I know tskit currently provides some visualization tools that show a given tree graphically. I think I’m thinking of something a little different. I’d maybe like to see a visualization tool that is more just about the times and relationships of individuals, nodes, and samples, without worrying about the particular tree structures that connect them through time. This representation would let me see things like:

I’m imagining a depiction that is a sort of summary of the entire tree sequence, rather than a picture of a specific tree. The y-axis would be time, with the more distant past at the top I suppose (that’s what would be intuitive to me, anyway). The x-axis is meaningless and used only for visual separation of elements; ideally x positions would be chosen to minimize the number of line crossings in the drawn graph, but that’s a frill. Each node would be shown as a small dot, and each individual would be a (gray) circle that encloses two dots (for diploids); nodes that do not have a recorded individual associated with them would be shown as standalone dots not enclosed by a “individual circle”. Lines would connect a later-time dot to an earlier-time dot if any portion of the genome was inherited from that earlier-time dot (without passing through an intervening dot), so it would be more of a directed graph than a tree, and would represent an overlay of all of the tree sequences onto a single diagram.
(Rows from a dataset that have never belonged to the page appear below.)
-- ==== Sys2Proof/Certificates/Slice0/Obligations.lean ====
section
/-!
DEFINITION. The statements for the provers. Each docstring names the rule of spec/ a statement formalises; where a
clause rests on a point the spec marks as its own decision or derivation, or on a choice of this model, the docstring
says so.
-/

open Sys2Proof Sys2Proof.Machine

/-! ## Encoding -/

/-- The operand bits of an instruction's word, the fields shifted into place (30_encoding.md R83). -/
def operandBits : Instr → Word
  | .cls | .ret => 0
  | .sys nnn | .jp nnn | .call nnn | .ldI nnn | .jpV0 nnn => nnn.setWidth 16
  | .seImm x nn | .sneImm x nn | .ldImm x nn | .addImm x nn | .rnd x nn => x.setWidth 16 <<< 8 ||| nn.setWidth 16
  | .seReg x y | .sneReg x y | .ldReg x y | .orReg x y | .andReg x y | .xorReg x y | .addReg x y | .subReg x y
  | .subnReg x y => x.setWidth 16 <<< 8 ||| y.setWidth 16 <<< 4
  | .drw x y n => x.setWidth 16 <<< 8 ||| y.setWidth 16 <<< 4 ||| n.setWidth 16
  | .shr x | .shl x | .skp x | .sknp x | .ldVxDt x | .ldVxK x | .ldDtVx x | .ldStVx x | .addI x | .ldF x | .ldB x
  | .ldMemVx x | .ldVxMem x => x.setWidth 16 <<< 8

/-- `decode(encode(m)) = m` for every mnemonic whose operands fit (30_encoding.md R83, which the spec marks derived). -/
def Obligations.DecodeEncodeRoundTrip : Prop :=
  ∀ i : Instr, i.wellFormed = true → (decode (encode i)).uop = .known i

/-- `word = match | (x << 8) | (y << 4) | n` and so on, ignored bits 0 (30_encoding.md R83, which the spec marks
derived). -/
def Obligations.EncodeIsMatchWithOperands : Prop :=
  ∀ i : Instr, encode i = i.rowMatch ||| operandBits i

/-- The decoder's case analysis (30_encoding.md R74) picks the first row of the opcode map with
`word & mask == match`, and row 36, UNKNOWN, where none has (R73). -/
def Obligations.DecodePicksFirstRow : Prop :=
  ∀ w : Word, (decode w).uop.rowNumber = firstRow w

/-- A decoded instruction is well formed and encodes back to the word but for the bits its row ignores
(30_encoding.md R72, R75, R76; the spec marks R75 its own decision). -/
def Obligations.EncodeDecodeKeepsUsedBits : Prop :=
  ∀ (w : Word) (i : Instr), (decode w).uop = .known i → i.wellFormed = true ∧ encode i = w &&& i.usedBits

/-- Exactly these words are UNKNOWN: family 8 outside its nine selectors, family E outside 9E and A1, family F outside
its nine selectors (30_encoding.md R77, R78; family 0 never is, R75). -/
def Obligations.UnknownWordsAreThese : Prop :=
  ∀ w : Word, (decode w).uop = .unknown w ↔
    (w.toNat / 0x1000 = 0x8 ∧ w.toNat % 0x10 ∈ [0x8, 0x9, 0xA, 0xB, 0xC, 0xD, 0xF]) ∨
      (w.toNat / 0x1000 = 0xE ∧ w.toNat % 0x100 ∉ [0x9E, 0xA1]) ∨
      (w.toNat / 0x1000 = 0xF ∧
        w.toNat % 0x100 ∉ [0x07, 0x0A, 0x15, 0x18, 0x1E, 0x29, 0x33, 0x55, 0x65])

/-- 9808 of the 65536 words are UNKNOWN (30_encoding.md R79, which the spec marks derived). -/
def Obligations.UnknownWordCount : Prop :=
  ((List.range 65536).filter fun w => (decode (BitVec.ofNat 16 w)).uop.rowNumber == 36).length = 9808

/-- Words written out from the spec's encodings and decoder vectors, one or more of each family
(30_encoding.md R73; 95_test_vectors.md section 2.1). -/
def Obligations.SpecWordsDecode : Prop :=
  (decode 0x00E0#16).uop = .known .cls ∧ (decode 0x00EE#16).uop = .known .ret ∧
    (decode 0x01E0#16).uop = .known (.sys 0x1E0#12) ∧ (decode 0x1ABC#16).uop = .known (.jp 0xABC#12) ∧
    (decode 0x512F#16).uop = .known (.seReg 1#4 2#4) ∧ (decode 0x600A#16).uop = .known (.ldImm 0#4 0x0A#8) ∧
    (decode 0x8AB6#16).uop = .known (.shr 0xA#4) ∧ (decode 0x8AB8#16).uop = .unknown 0x8AB8#16 ∧
    (decode 0xA200#16).uop = .known (.ldI 0x200#12) ∧ (decode 0xDAB0#16).uop = .known (.drw 0xA#4 0xB#4 0#4) ∧
    (decode 0xE39E#16).uop = .known (.skp 3#4) ∧ (decode 0xF055#16).uop = .known (.ldMemVx 0#4) ∧
    (decode 0xF40A#16).uop = .known (.ldVxK 4#4)

/-- The decoder extracts every field from every word with the source's masks (30_encoding.md R71; the spec marks the
output record its decision D23). -/
def Obligations.DecoderExtractsFields : Prop :=
  ∀ w : Word, (decode w).x.toNat = (w.toNat &&& 0x0F00) >>> 8 ∧ (decode w).y.toNat = (w.toNat &&& 0x00F0) >>> 4 ∧
    (decode w).n.toNat = w.toNat &&& 0x000F ∧ (decode w).nn.toNat = w.toNat &&& 0x00FF ∧
    (decode w).nnn.toNat = w.toNat &&& 0x0FFF ∧ (decode w).word = w
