-- ==== Sys2Proof/Tests/Slice0.lean ====
section
/-!
SUPPORT. The model's own tests. Expected values are the spec's worked examples and vectors (95_test_vectors.md and
the rules' examples), named in each comment; the witnesses meet the hypotheses of the statements.
-/

namespace Sys2Proof.Tests

open Sys2Proof.Machine

/-! ## Well-formedness and decoding -/

/-- 30_encoding.md R75: 0x00E0 is CLS, so no SYS has that operand. -/
theorem test_wellFormed_refuses_sys_0E0 : (Instr.sys 0x0E0#12).wellFormed = false := by decide

/-- 30_encoding.md R75: 0x00EE is RET. -/
theorem test_wellFormed_refuses_sys_0EE : (Instr.sys 0x0EE#12).wellFormed = false := by decide

/-- 30_encoding.md R73, row 1. -/
theorem test_decode_cls : (decode 0x00E0#16).uop = .known .cls := by decide

/-- 30_encoding.md R73, row 2. -/
theorem test_decode_ret : (decode 0x00EE#16).uop = .known .ret := by decide

/-- 30_encoding.md R73, row 3. -/
theorem test_decode_sys : (decode 0x0123#16).uop = .known (.sys 0x123#12) := by decide

/-- 30_encoding.md R73, row 4. -/
theorem test_decode_jp : (decode 0x1ABC#16).uop = .known (.jp 0xABC#12) := by decide

/-- 30_encoding.md R73, row 5. -/
theorem test_decode_call : (decode 0x2300#16).uop = .known (.call 0x300#12) := by decide

/-- 30_encoding.md R73, row 6. -/
theorem test_decode_seImm : (decode 0x3342#16).uop = .known (.seImm 3#4 0x42#8) := by decide

/-- 30_encoding.md R73, row 7. -/
theorem test_decode_sneImm : (decode 0x4342#16).uop = .known (.sneImm 3#4 0x42#8) := by decide

/-- 30_encoding.md R73, row 8. -/
theorem test_decode_seReg : (decode 0x512F#16).uop = .known (.seReg 1#4 2#4) := by decide

/-- 30_encoding.md R73, row 9. -/
theorem test_decode_ldImm : (decode 0x600A#16).uop = .known (.ldImm 0#4 0x0A#8) := by decide

/-- 30_encoding.md R73, row 10. -/
theorem test_decode_addImm : (decode 0x7005#16).uop = .known (.addImm 0#4 0x05#8) := by decide

/-- 30_encoding.md R73, row 11. -/
theorem test_decode_ldReg : (decode 0x8120#16).uop = .known (.ldReg 1#4 2#4) := by decide

/-- 30_encoding.md R73, row 12. -/
theorem test_decode_orReg : (decode 0x8121#16).uop = .known (.orReg 1#4 2#4) := by decide

/-- 30_encoding.md R73, row 13. -/
theorem test_decode_andReg : (decode 0x8122#16).uop = .known (.andReg 1#4 2#4) := by decide

/-- 30_encoding.md R73, row 14. -/
theorem test_decode_xorReg : (decode 0x8123#16).uop = .known (.xorReg 1#4 2#4) := by decide

/-- 30_encoding.md R73, row 15. -/
theorem test_decode_addReg : (decode 0x8124#16).uop = .known (.addReg 1#4 2#4) := by decide

/-- 30_encoding.md R73, row 16. -/
theorem test_decode_subReg : (decode 0x8125#16).uop = .known (.subReg 1#4 2#4) := by decide

/-- 30_encoding.md R73, row 17. -/
theorem test_decode_shr : (decode 0x8AB6#16).uop = .known (.shr 0xA#4) := by decide

/-- 30_encoding.md R73, row 18. -/
theorem test_decode_subnReg : (decode 0x8127#16).uop = .known (.subnReg 1#4 2#4) := by decide

/-- 30_encoding.md R73, row 19. -/
theorem test_decode_shl : (decode 0x830E#16).uop = .known (.shl 3#4) := by decide

/-- 30_encoding.md R73, row 20. -/
theorem test_decode_sneReg : (decode 0x9AB7#16).uop = .known (.sneReg 0xA#4 0xB#4) := by decide

/-- 30_encoding.md R73, row 21. -/
theorem test_decode_ldI : (decode 0xA200#16).uop = .known (.ldI 0x200#12) := by decide

/-- 30_encoding.md R73, row 22. -/
theorem test_decode_jpV0 : (decode 0xB300#16).uop = .known (.jpV0 0x300#12) := by decide

/-- 30_encoding.md R73, row 23. -/
theorem test_decode_rnd : (decode 0xC10F#16).uop = .known (.rnd 1#4 0x0F#8) := by decide

/-- 30_encoding.md R73, row 24. -/
theorem test_decode_drw : (decode 0xD125#16).uop = .known (.drw 1#4 2#4 5#4) := by decide

/-- 30_encoding.md R73, row 25. -/
theorem test_decode_skp : (decode 0xE39E#16).uop = .known (.skp 3#4) := by decide

/-- 30_encoding.md R73, row 26. -/
theorem test_decode_sknp : (decode 0xE0A1#16).uop = .known (.sknp 0#4) := by decide

/-- 30_encoding.md R73, row 27. -/
theorem test_decode_ldVxDt : (decode 0xF307#16).uop = .known (.ldVxDt 3#4) := by decide

/-- 30_encoding.md R73, row 28. -/
theorem test_decode_ldVxK : (decode 0xF40A#16).uop = .known (.ldVxK 4#4) := by decide

/-- 30_encoding.md R73, row 29. -/
theorem test_decode_ldDtVx : (decode 0xF315#16).uop = .known (.ldDtVx 3#4) := by decide

/-- 30_encoding.md R73, row 30. -/
theorem test_decode_ldStVx : (decode 0xF318#16).uop = .known (.ldStVx 3#4) := by decide

/-- 30_encoding.md R73, row 31. -/
theorem test_decode_addI : (decode 0xF21E#16).uop = .known (.addI 2#4) := by decide

/-- 30_encoding.md R73, row 32. -/
theorem test_decode_ldF : (decode 0xF029#16).uop = .known (.ldF 0#4) := by decide

/-- 30_encoding.md R73, row 33. -/
theorem test_decode_ldB : (decode 0xF533#16).uop = .known (.ldB 5#4) := by decide

/-- 30_encoding.md R73, row 34. -/
theorem test_decode_ldMemVx : (decode 0xF055#16).uop = .known (.ldMemVx 0#4) := by decide

/-- 30_encoding.md R73, row 35. -/
theorem test_decode_ldVxMem : (decode 0xFF65#16).uop = .known (.ldVxMem 0xF#4) := by decide

/-- 95_test_vectors.md section 2.1. -/
theorem test_decode_unknown_8AB8 : (decode 0x8AB8#16).uop = .unknown 0x8AB8#16 := by decide

/-- 95_test_vectors.md section 2.1. -/
theorem test_decode_unknown_8ABF : (decode 0x8ABF#16).uop = .unknown 0x8ABF#16 := by decide

/-- 95_test_vectors.md section 2.1. -/
theorem test_decode_unknown_E3A2 : (decode 0xE3A2#16).uop = .unknown 0xE3A2#16 := by decide

/-- 95_test_vectors.md section 2.1. -/
theorem test_decode_unknown_F456 : (decode 0xF456#16).uop = .unknown 0xF456#16 := by decide

/-- 95_test_vectors.md section 2.1: 0x01E0 is SYS, not CLS. -/
theorem test_decode_01E0 : (decode 0x01E0#16).uop = .known (.sys 0x1E0#12) := by decide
Samples would be shown as red dots, while non-samples ancestral to the sample would be black dots, and nodes not ancestral to the sample would be white dots. I’ve attached a sort of mock-up of how I imagine a model like Jean’s (a SLiM haploid clonal model – i.e., diploids where every second genome is empty and has no ancestral connections – with occasional horizontal gene transfer) would look before and after recapitation; I don’t know that it makes any actual sense as a diagram of a real tree sequence, but it illustrates what I mean, I hope. Possibly the lines of the graph could be colored to show something useful, too – perhaps the weighting of that line across all of the tree sequences (how common of a path of inheritance it is for the sample), or perhaps how many mutations occurred along all of the tree-sequences branches represented by it, or something of that sort (perhaps things like this could be options chosen by the user).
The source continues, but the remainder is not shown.